-- Opening Marker --

/-- Two counts within two ticks of each other (R18, R331). -/
def near (a b : Word) : Bool := decide ((a - b).toNat ≤ 2) || decide ((b - a).toNat ≤ 2)

/-- R331: can the stamp be that of the frame: of the start of frame recorded for an own one, else a count reached (log entry
98)? -/
def stampOk (s : State) (n : Nat) (own : Bool) (stamp : Word) : Bool :=
  if own then near stamp (s.cn n).sof else pastCount s stamp

/-- CAN_FRAME_RECEIVED of another node's frame (R321, R326–R328): one with FDF = 1 is valid for a receiver with FDE = 1 alone. -/
def canFrameIn (n : Nat) (f : CanFrame) (stamp : Word) (s : State) : State :=
  s.when (canTakes s n false (bitAt f.w0 34)) (fun s => canReceive (rxGood s n) n f.w0 f.dlc f.data stamp)

/-- CAN_FRAME_RECEIVED of the controller's own frame (R326): the octets it sends, whatever the operands say. -/
def canOwnIn (n : Nat) (stamp : Word) (s : State) : State :=
  match (s.cn n).onBus with
  | some f => s.when (canTakes s n true (bitAt f.w0 34)) (fun s => canReceive s n f.w0 f.dlc f.data stamp)
  | none => s

/-! ### Transmission -/

/-- R333: the arbitration field as a number, dominant lowest: base identifier, SRR or RTR, IDE, extension, RTR, FDF. -/
def arbKey (w0 : Word) : Nat :=
  let rtr := bitsOf w0 31 31; let fdf := bitsOf w0 34 34
  if bitAt w0 35 then bitsOf w0 28 18 * 2 ^ 22 + 3 * 2 ^ 20 + bitsOf w0 17 0 * 4 + rtr * 2 + fdf
  else bitsOf w0 10 0 * 2 ^ 22 + rtr * 2 ^ 21 + fdf * 2 ^ 19

/-- The pending object that wins (R333). -/
def canWinner (s : State) (n : Nat) : Option Nat :=
  (List.range (canObjs s n)).foldl (fun b k =>
    if !isPending s n k then b
    else match b with
      | none => some k
      | some j => if arbKey (s.word (objW n k 0)) < arbKey (s.word (objW n j 0)) then some k else b) none

/-- R387: word 0 and word 1 of a pending keep-alive, and its data. -/
def kaWords (s : State) (n : Nat) : List Word :=
  let os := kaOctets s n
  [BitVec.ofNat 36 (kaId s n), setBits 0 35 32 2, nibsWord (markedNibs os 4)] ++ List.replicate 15 0

/-- CAN_TX_SELECTION (R333, R387): the winning pending frame is copied and its header checked again. -/
def canTxSelectionEffect (n : Nat) (s : State) : State :=
  let ka := kaReady s n
  let w := canWinner s n
  let kaWins := ka && (match w with | none => true | some k => decide (arbKey ((kaWords s n).headD 0) ≤ arbKey (s.word (objW n k 0))))
  if kaWins then s.setCn n (fun c => { c with txBuf := some (256, kaWords s n) })
  else match w with
    | none => s.setCn n (fun c => { c with txBuf := none })
    | some k =>
      let w0 := s.word (objW n k 0); let w1 := s.word (objW n k 1)
      if hdrBad s n w0 w1 then
        canIrq (setTxst (setPending (s.setCn n (fun c => { c with txBuf := none })) n k false) n k 5) n 1
      else s.setCn n (fun c => { c with txBuf := some (k, w0 :: w1 :: s.words (objW n k 3) 16) })

/-- CAN_TX_SELECTION where its condition holds; else nothing happens.  The idle bus ends an integration (R321). -/
def execCanTxSelection (n : Fin 8) (s : State) : Answer := s.on .net <|
  let n := n.val
  let b := canB n
  (s.when (s.flag b CAN_STAT_ACTIVE && !s.flag b CAN_STAT_TXING) (fun s =>
    let s := s.setCn n (fun c => { c with integ := false })
    s.when (!(s.cn n).leaving && canMode s n != 1) (canTxSelectionEffect n))).next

-- Closing Marker --

▸ PROBLEM TO SOLVE
Reproduce the records above exactly, starting with the line that contains "none => some k" and ending with the last line.

▸ EXERCISE RESPONSE
      | none => some k
      | some j => if arbKey (s.word (objW n k 0)) < arbKey (s.word (objW n j 0)) then some k else b) none

/-- R387: word 0 and word 1 of a pending keep-alive, and its data. -/
def kaWords (s : State) (n : Nat) : List Word :=
  let os := kaOctets s n
  [BitVec.ofNat 36 (kaId s n), setBits 0 35 32 2, nibsWord (markedNibs os 4)] ++ List.replicate 15 0

/-- CAN_TX_SELECTION (R333, R387): the winning pending frame is copied and its header checked again. -/
def canTxSelectionEffect (n : Nat) (s : State) : State :=
  let ka := kaReady s n
  let w := canWinner s n
  let kaWins := ka && (match w with | none => true | some k => decide (arbKey ((kaWords s n).headD 0) ≤ arbKey (s.word (objW n k 0))))
  if kaWins then s.setCn n (fun c => { c with txBuf := some (256, kaWords s n) })
  else match w with
    | none => s.setCn n (fun c => { c with txBuf := none })
    | some k =>
      let w0 := s.word (objW n k 0); let w1 := s.word (objW n k 1)
      if hdrBad s n w0 w1 then
        canIrq (setTxst (setPending (s.setCn n (fun c => { c with txBuf := none })) n k false) n k 5) n 1
      else s.setCn n (fun c => { c with txBuf := some (k, w0 :: w1 :: s.words (objW n k 3) 16) })

/-- CAN_TX_SELECTION where its condition holds; else nothing happens.  The idle bus ends an integration (R321). -/
def execCanTxSelection (n : Fin 8) (s : State) : Answer := s.on .net <|
  let n := n.val
  let b := canB n
  (s.when (s.flag b CAN_STAT_ACTIVE && !s.flag b CAN_STAT_TXING) (fun s =>
    let s := s.setCn n (fun c => { c with integ := false })
    s.when (!(s.cn n).leaving && canMode s n != 1) (canTxSelectionEffect n))).next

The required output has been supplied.